Washington, D.C. Gentrification Lawsuit Advances

Washington, D.C. Gentrification Lawsuit Advances

While restrictive zoning and land-use policies make it tougher for yuppies to move to big cities without moving into a small studio or finding a few roommates, those hardest hit by these regressive regulations are poor, often minority residents of “gentrifying” neighborhoods–areas where newer, nicer buildings are constructed that bring up rents and price out previous residents.

In response to these developments in Washington, D.C., a number of activist organizations in the District have filed a suit against the city, specifically with regard to where and what types of housing are constructed. Writes Katie Arciere in Washington Business Journal,

The lawsuit claims D.C.’s land-use and housing polic[i]es have violated numerous local and federal laws, such as the Fair Housing Act and the D.C. Human Rights Act. It cites four D.C. communities — Barry Farm, Poplar Point, Union Market and Buzzard Point — where generations of African-American residents are being pushed out for new projects aimed at college-educated millennials and members of the “creative class.”
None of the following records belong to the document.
/-- R159, R161: a runner whose WAIT has run out goes on at the next step, and one whose WAIT_SIGNAL has timed out raises
STEP_TIMEOUT and goes on under CONTINUE; here the next step is a WAIT, at which it waits again. R8, R168: in DORMANT and
WAKING neither occurs. R156 to R158, R160, R162, R163: what the step after the WAIT does, where a WAIT follows it. A POST
posts a template's cue under its label, and empties the label for an EMPTY template and for NO_ROOM; it purges the
runner's own cues (R15), which begin their fade-outs or are free at once and leave their labels, and it evicts a cue where
it finds no slot (R16, R17). A RETIRE and a MODIFY act on the cue of a label, which a RETIRE FADE frees where its fade-out
time is 0, and are skipped for an empty label; a MODIFY is skipped for a fading cue too. A WAIT_SIGNAL goes on at once
where its signal has the waited value, and else waits for it, with its timeout or without one. A REPEAT goes back as often
as it says; an END disposes of the runner's cues, with the runner idle, its slot READY and SEQUENCE_END (DONE). R161:
ABORT and GOTO on a timeout. R160: the change of a signal to the waited value releases the runner that waits on it, and
its next step is taken in the same SET_SIGNALS. That a runner that has ended its run keeps its step index is the model's
choice (DEDUCED, log 37). -/
def Obligations.RunnerWaitsEnd : Prop :=
  (∀ (r : Fin 2) (k : Fin 6) (i j : Fin 32) (d : Nat) (s : State), s.resetLow = false →
    s.power.state.timeRuns = true → s.seq.runners[r].slot = some k → s.seq.runners[r].index = i.val →
    s.seq.runners[r].wait = some 0 → j.val = i.val + 1 → s.seq.slots[k].steps[j] = some (.wait d) →
    (s.seq.runners[r].state = .timedWait →
      ∃ t, exec (.waitExpiry r) s = .next t ∧
        t.seq.runners[r] = { s.seq.runners[r] with state := .timedWait, index := j.val, wait := some d } ∧
        (∀ q : Fin 2, q ≠ r → t.seq.runners[q] = s.seq.runners[q]) ∧
        t.seq = { s.seq with runners := t.seq.runners } ∧ OnlyChanges [.seq] s t) ∧
    (∀ n v timeout, s.seq.runners[r].state = .signalWait →
      s.seq.slots[k].steps[i] = some (.waitSignal n v timeout .goOn) → s.notices.list.length ≤ 8 →
      ∃ t, exec (.waitSignalTimeout r) s = .next t ∧
        t.seq.runners[r] = { s.seq.runners[r] with state := .timedWait, index := j.val, wait := some d } ∧
        (∀ q : Fin 2, q ≠ r → t.seq.runners[q] = s.seq.runners[q]) ∧
        t.seq = { s.seq with runners := t.seq.runners } ∧
        t.notices = s.notices.after .stepTimeout (.slot k) (.number i.val) ∧
        OnlyChanges [.seq, .notices, .noticeLow] s t)) ∧
  (∀ (r : Fin 2) (s : State), s.power.state = .dormant ∨ s.power.state = .waking →
    exec (.waitExpiry r) s = .next s ∧ exec (.waitSignalTimeout r) s = .next s) ∧
  (∀ (r : Fin 2) (k : Fin 6) (i d : Nat) (s : State), s.resetLow = false → s.power.state.timeRuns = true →
    RunsAt r k i s → s.seq.runners[r].wait = some 0 → s.seq.runners[r].state = .timedWait →
    HasStep k (i + 2) (.wait d) s → CueInv s →
    (let x := s.seq.runners[r]
     (∀ (m : Fin 8), x.labels[m] = none →
       ((∃ mode, HasStep k (i + 1) (.retire m mode) s) ∨ (∃ n, HasStep k (i + 1) (.modify m n) s)) →
       ∃ t, exec (.waitExpiry r) s = .next t ∧ WaitsAt r x (i + 2) d s t ∧ OnlyChanges [.seq] s t) ∧
     (∀ (m : Fin 8) (n : Fin 48) (c : Cue), x.labels[m] = some { slot := n, gen := s.cues.slots[n].gen } →
       s.cues.slots[n].cue = some c → c.tag = some { runner := r, label := m } →
       (HasStep k (i + 1) (.retire m .fade) s → c.phase.isFadingOut = false → c.desc.fadeOut ≠ 0 →
         ∃ t, exec (.waitExpiry r) s = .next t ∧ t.cues.slots[n] = s.cues.slots[n].fading c.desc.fadeOut ∧
           OnlySlot n s t ∧ t.cues.retiring = s.cues.retiring ++ [n] ∧ RaisesEvents c.desc.zones none s t ∧
           WaitsAt r x (i + 2) d s t ∧ OnlyChanges [.cues, .zones, .watches, .seq] s t) ∧
       (HasStep k (i + 1) (.retire m .fade) s → c.phase.isFadingOut = false → c.desc.fadeOut = 0 →
         ∃ t, exec (.waitExpiry r) s = .next t ∧
           t.cues.slots[n] = { gen := s.cues.slots[n].gen, cue := none } ∧ OnlySlot n s t ∧
           t.cues.postOrder = (s.cues.postOrder.filter fun j => j != n) ∧ t.cues.retiring = s.cues.retiring ∧
           WaitsAt r { x with labels := labelsWithout x.labels fun l => some l == x.labels[m] } (i + 2) d s t ∧
           OnlyChanges [.cues, .zones, .watches, .seq] s t) ∧
       ((HasStep k (i + 1) (.retire m .fade) s ∨ ∃ intensity, HasStep k (i + 1) (.modify m intensity) s) →
         c.phase.isFadingOut = true →
         ∃ t, exec (.waitExpiry r) s = .next t ∧ WaitsAt r x (i + 2) d s t ∧ OnlyChanges [.seq] s t) ∧
       (HasStep k (i + 1) (.retire m .now) s →
         ∃ t, exec (.waitExpiry r) s = .next t ∧
           t.cues.slots[n] = { gen := s.cues.slots[n].gen, cue := none } ∧ OnlySlot n s t ∧
           RaisesEvents c.desc.zones none s t ∧
           WaitsAt r { x with labels := x.labels.map fun l => if l = x.labels[m] then none else l } (i + 2) d s t ∧
           OnlyChanges [.cues, .zones, .watches, .seq] s t) ∧
       (∀ intensity, HasStep k (i + 1) (.modify m intensity) s → c.phase.isFadingOut = false →
         ∃ t, exec (.waitExpiry r) s = .next t ∧
           t.cues.slots[n] = { gen := s.cues.slots[n].gen
                               cue := some { c with desc := { c.desc with intensity := intensity } } } ∧
           OnlySlot n s t ∧ t.cues.retiring = s.cues.retiring ∧ RaisesEvents c.desc.zones none s t ∧
           WaitsAt r x (i + 2) d s t ∧ OnlyChanges [.cues, .zones, .watches, .seq] s t)) ∧
     (∀ (a : Fin 24) (m : Fin 8), HasStep k (i + 1) (.post a m) s →
       (s.seq.templates[a] = none →
         ∃ t, exec (.waitExpiry r) s = .next t ∧
           WaitsAt r { x with labels := x.labels.set m none } (i + 2) d s t ∧ OnlyChanges [.seq] s t) ∧
       (∀ (b : Descriptor) (n : Fin 48), s.seq.templates[a] = some b → 8 ≤ n.val → s.cues.slots[n].cue = none →
         (∀ j : Fin 48, 8 ≤ j.val → j < n → s.cues.slots[j].cue ≠ none) →
         (∀ (j : Fin 48) (c : Cue), s.cues.slots[j].cue = some c → c.ranBy r = true → isPurged s 7 b j = false) →
         ∃ t, exec (.waitExpiry r) s = .next t ∧
           t.cues.slots[n] = { gen := s.cues.slots[n].gen + 1
                               cue := some (writtenCue s 7 (some { runner := r, label := m }) b) } ∧
           OnlySlot n s t ∧ t.cues.postOrder = s.cues.postOrder ++ [n] ∧ RaisesEvents b.zones none s t ∧
           t.power = s.power.reloadDark ∧
           WaitsAt r { x with labels := x.labels.set m (some { slot := n, gen := s.cues.slots[n].gen + 1 })
                              posted := x.posted ||| b.zones } (i + 2) d s t ∧
           OnlyChanges [.cues, .zones, .watches, .seq, .power] s t) ∧
       (∀ (b : Descriptor) (n : Fin 48), s.seq.templates[a] = some b → 8 ≤ n.val →
         (let purged := runPurged s r b
          let written : CueSlot := { gen := s.cues.slots[n].gen + 1
                                     cue := some (writtenCue s 7 (some { runner := r, label := m }) b) }
          let posts : Vector (Option Handle) 8 → State → Prop := fun labels t =>
            t.cues.slots[n] = written ∧ t.power = s.power.reloadDark ∧
            WaitsAt r { x with labels := labels.set m (some { slot := n, gen := s.cues.slots[n].gen + 1 })
                               posted := x.posted ||| b.zones } (i + 2) d s t
          (b.fadeIn ≠ 0 → s.cues.slots[n].cue = none → (∀ j : Fin 48, 8 ≤ j.val → j < n → s.cues.slots[j].cue ≠ none) →
            ∃ t, exec (.waitExpiry r) s = .next t ∧ posts x.labels t ∧
              (∀ j : Fin 48, j ≠ n → t.cues.slots[j] =
                if isRunPurged s r b j then s.cues.slots[j].fading b.fadeIn else s.cues.slots[j]) ∧
              t.cues.postOrder = s.cues.postOrder ++ [n] ∧ t.cues.retiring = s.cues.retiring ++ purged ∧
              OnlyChanges [.cues, .zones, .watches, .seq, .power] s t) ∧
          (b.fadeIn = 0 → s.cues.slots[n].cue = none ∨ isRunPurged s r b n = true →
            (∀ j : Fin 48, 8 ≤ j.val → j < n → s.cues.slots[j].cue ≠ none ∧ isRunPurged s r b j = false) →
            ∃ t, exec (.waitExpiry r) s = .next t ∧
              posts (labelsWithout x.labels fun l => isRunPurged s r b l.slot && l.gen == s.cues.slots[l.slot].gen) t ∧
              (∀ j : Fin 48, j ≠ n → t.cues.slots[j] =
                if isRunPurged s r b j then { gen := s.cues.slots[j].gen, cue := none } else s.cues.slots[j]) ∧
              t.cues.postOrder = (s.cues.postOrder.filter fun j => !isRunPurged s r b j) ++ [n] ∧
              t.cues.retiring = s.cues.retiring ∧ OnlyChanges [.cues, .zones, .watches, .seq, .power] s t) ∧
          ((∀ j : Fin 48, 8 ≤ j.val → s.cues.slots[j].cue ≠ none) → s.notices.list.length ≤ 8 →
            ∀ c : Cue, s.cues.slots[n].cue = some c → Evicts s purged b n c → (∀ y, c.tag = some y → y.runner = r) →
            ∃ t, exec (.waitExpiry r) s = .next t ∧
              posts (labelsWithout x.labels fun l =>
                c.ranBy r && l == { slot := n, gen := s.cues.slots[n].gen }) t ∧
              (∀ j : Fin 48, j ≠ n → t.cues.slots[j] =
                if isRunPurged s r b j then s.cues.slots[j].fading b.fadeIn else s.cues.slots[j]) ∧
              t.cues.postOrder = (s.cues.postOrder.filter fun j => j != n) ++ [n] ∧
              t.cues.retiring = (s.cues.retiring ++ purged).filter (fun j => j != n) ∧
              t.notices = s.notices.after .cueEvicted (.client c.owner) (.number n.val) ∧
              OnlyChanges [.cues, .zones, .watches, .seq, .power, .notices, .noticeLow] s t))) ∧
       (∀ b : Descriptor, s.seq.templates[a] = some b → (∀ j : Fin 48, 8 ≤ j.val → s.cues.slots[j].cue ≠ none) →
         runPurged s r b = [] → (∀ j ∈ s.cues.retiring, j.val < 8) →
         (∀ (j : Fin 48) (e : Cue), 8 ≤ j.val → s.cues.slots[j].cue = some e → ¬ ranksAbove b e.desc) →
         ∃ t, exec (.waitExpiry r) s = .next t ∧
           WaitsAt r { x with labels := x.labels.set m none } (i + 2) d s t ∧ OnlyChanges [.seq] s t)) ∧
     (∀ n v length action, HasStep k (i + 1) (.waitSignal n v length action) s →
       (s.signals.getLsbD n = v →
         ∃ t, exec (.waitExpiry r) s = .next t ∧ WaitsAt r x (i + 2) d s t ∧ OnlyChanges [.seq] s t) ∧
       (s.signals.getLsbD n = !v →
         ∃ t, exec (.waitExpiry r) s = .next t ∧ WaitsForSignal r x (i + 1) length s t ∧ OnlyChanges [.seq] s t)) ∧
     (∀ target count back, HasStep k (i + 1) (.repeatFrom target count) s → HasStep k target (.wait back) s →
       (∀ left, (match x.loop with
           | some y => if y.index = i + 1 then y.remaining else count
           | none => count) = left + 1 →
         ∃ t, exec (.waitExpiry r) s = .next t ∧
           WaitsAt r { x with loop := some { index := i + 1, remaining := left } } target back s t ∧
           OnlyChanges [.seq] s t) ∧
       ((match x.loop with
           | some y => if y.index = i + 1 then y.remaining else count
           | none => count) = 0 →
         ∃ t, exec (.waitExpiry r) s = .next t ∧ WaitsAt r { x with loop := none } (i + 2) d s t ∧
           OnlyChanges [.seq] s t)))) ∧
  (∀ (r : Fin 2) (k : Fin 6) (i : Nat) (s : State), s.resetLow = false → s.power.state.timeRuns = true →
    RunsAt r k i s → s.seq.runners[r].wait = some 0 → CueInv s → s.notices.list.length ≤ 8 →
    (let fields : List Field := [.cues, .zones, .watches, .seq, .palette, .notices, .noticeLow]
     let timeout := s.notices.after .stepTimeout (.slot k) (.number i)
     (∀ disposition, s.seq.runners[r].state = .timedWait → HasStep k (i + 1) (.finish disposition) s →
       ∃ t, exec (.waitExpiry r) s = .next t ∧ RunEnds r k s t ∧
         t.notices = s.notices.after .sequenceEnd (.slot k) (.ended .done) ∧ staysStaged r s t ∧
         (disposition = .keep →
           (∀ n : Fin 48, t.cues.slots[n] = { s.cues.slots[n] with
             cue := s.cues.slots[n].cue.map fun c => if c.ranBy r then { c with tag := none } else c }) ∧
           t.zones = s.zones ∧ t.watches = s.watches) ∧
         (disposition = .retire → CuesFade (Cue.ranBy r) s t) ∧
         (disposition = .hold →
           (∀ n : Fin 48, t.cues.slots[n] = { s.cues.slots[n] with
             cue := s.cues.slots[n].cue.filter fun c => !c.ranBy r }) ∧
           ∀ z : Fin 16, t.zones[z] = { s.zones[z] with
             count := t.zones[z].count
             hold := if s.seq.runners[r].posted.getLsbD z = true ∧ s.zones[z].hold = .clear then .pending
               else s.zones[z].hold }) ∧
         OnlyChanges fields s t) ∧
     (∀ n v length, s.seq.runners[r].state = .signalWait →
       (HasStep k i (.waitSignal n v length .abort) s →
         ∃ t, exec (.waitSignalTimeout r) s = .next t ∧ RunEnds r k s t ∧
           t.notices = timeout.after .sequenceEnd (.slot k) (.ended .timeout) ∧ staysStaged r s t ∧
           CuesFade (Cue.ranBy r) s t ∧ OnlyChanges fields s t) ∧
       (∀ target back, HasStep k i (.waitSignal n v length (.goto target)) s → HasStep k target (.wait back) s →
         ∃ t, exec (.waitSignalTimeout r) s = .next t ∧
           WaitsAt r { s.seq.runners[r] with loop := none } target back s t ∧ t.notices = timeout ∧
           OnlyChanges [.seq, .notices, .noticeLow] s t)))) ∧
  (∀ (h : Header) (mask values : BitVec 16) (r : Fin 2) (k : Fin 6) (i d length : Nat) (n : Fin 16) (v : Bool)
    (action : TimeoutAction) (s : State), Reaches .configuring h s → h.plain = true →
    s.seq.runners[r].state = .signalWait → RunsAt r k i s → HasStep k i (.waitSignal n v length action) s →
    HasStep k (i + 1) (.wait d) s → s.signals.getLsbD n = !v → mask.getLsbD n = true → values.getLsbD n = v →
    (∀ q : Fin 2, q ≠ r → s.seq.runners[q].state ≠ .signalWait) →
    ∃ t, exec (.setSignals h mask values) s = .next t ∧ Answers s t h .ok (.signals t.signals) ∧
      t.signals.getLsbD n = v ∧ WaitsAt r s.seq.runners[r] (i + 1) d s t ∧
      OnlyChanges [.signals, .cues, .seq, .reply, .sdo] s t)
It states that between 2000 and 2010, 39,000 African-Americans have been forced out of the city while the city gained 50,000 white residents.

“It bears repeating, it is under these circumstances that the city is intentionally trying to lighten black neighborhoods and the way they have primarily been doing it is through construction of high density, luxury buildings, that primarily only offer studios and one bedrooms,” the lawsuit filed in April states.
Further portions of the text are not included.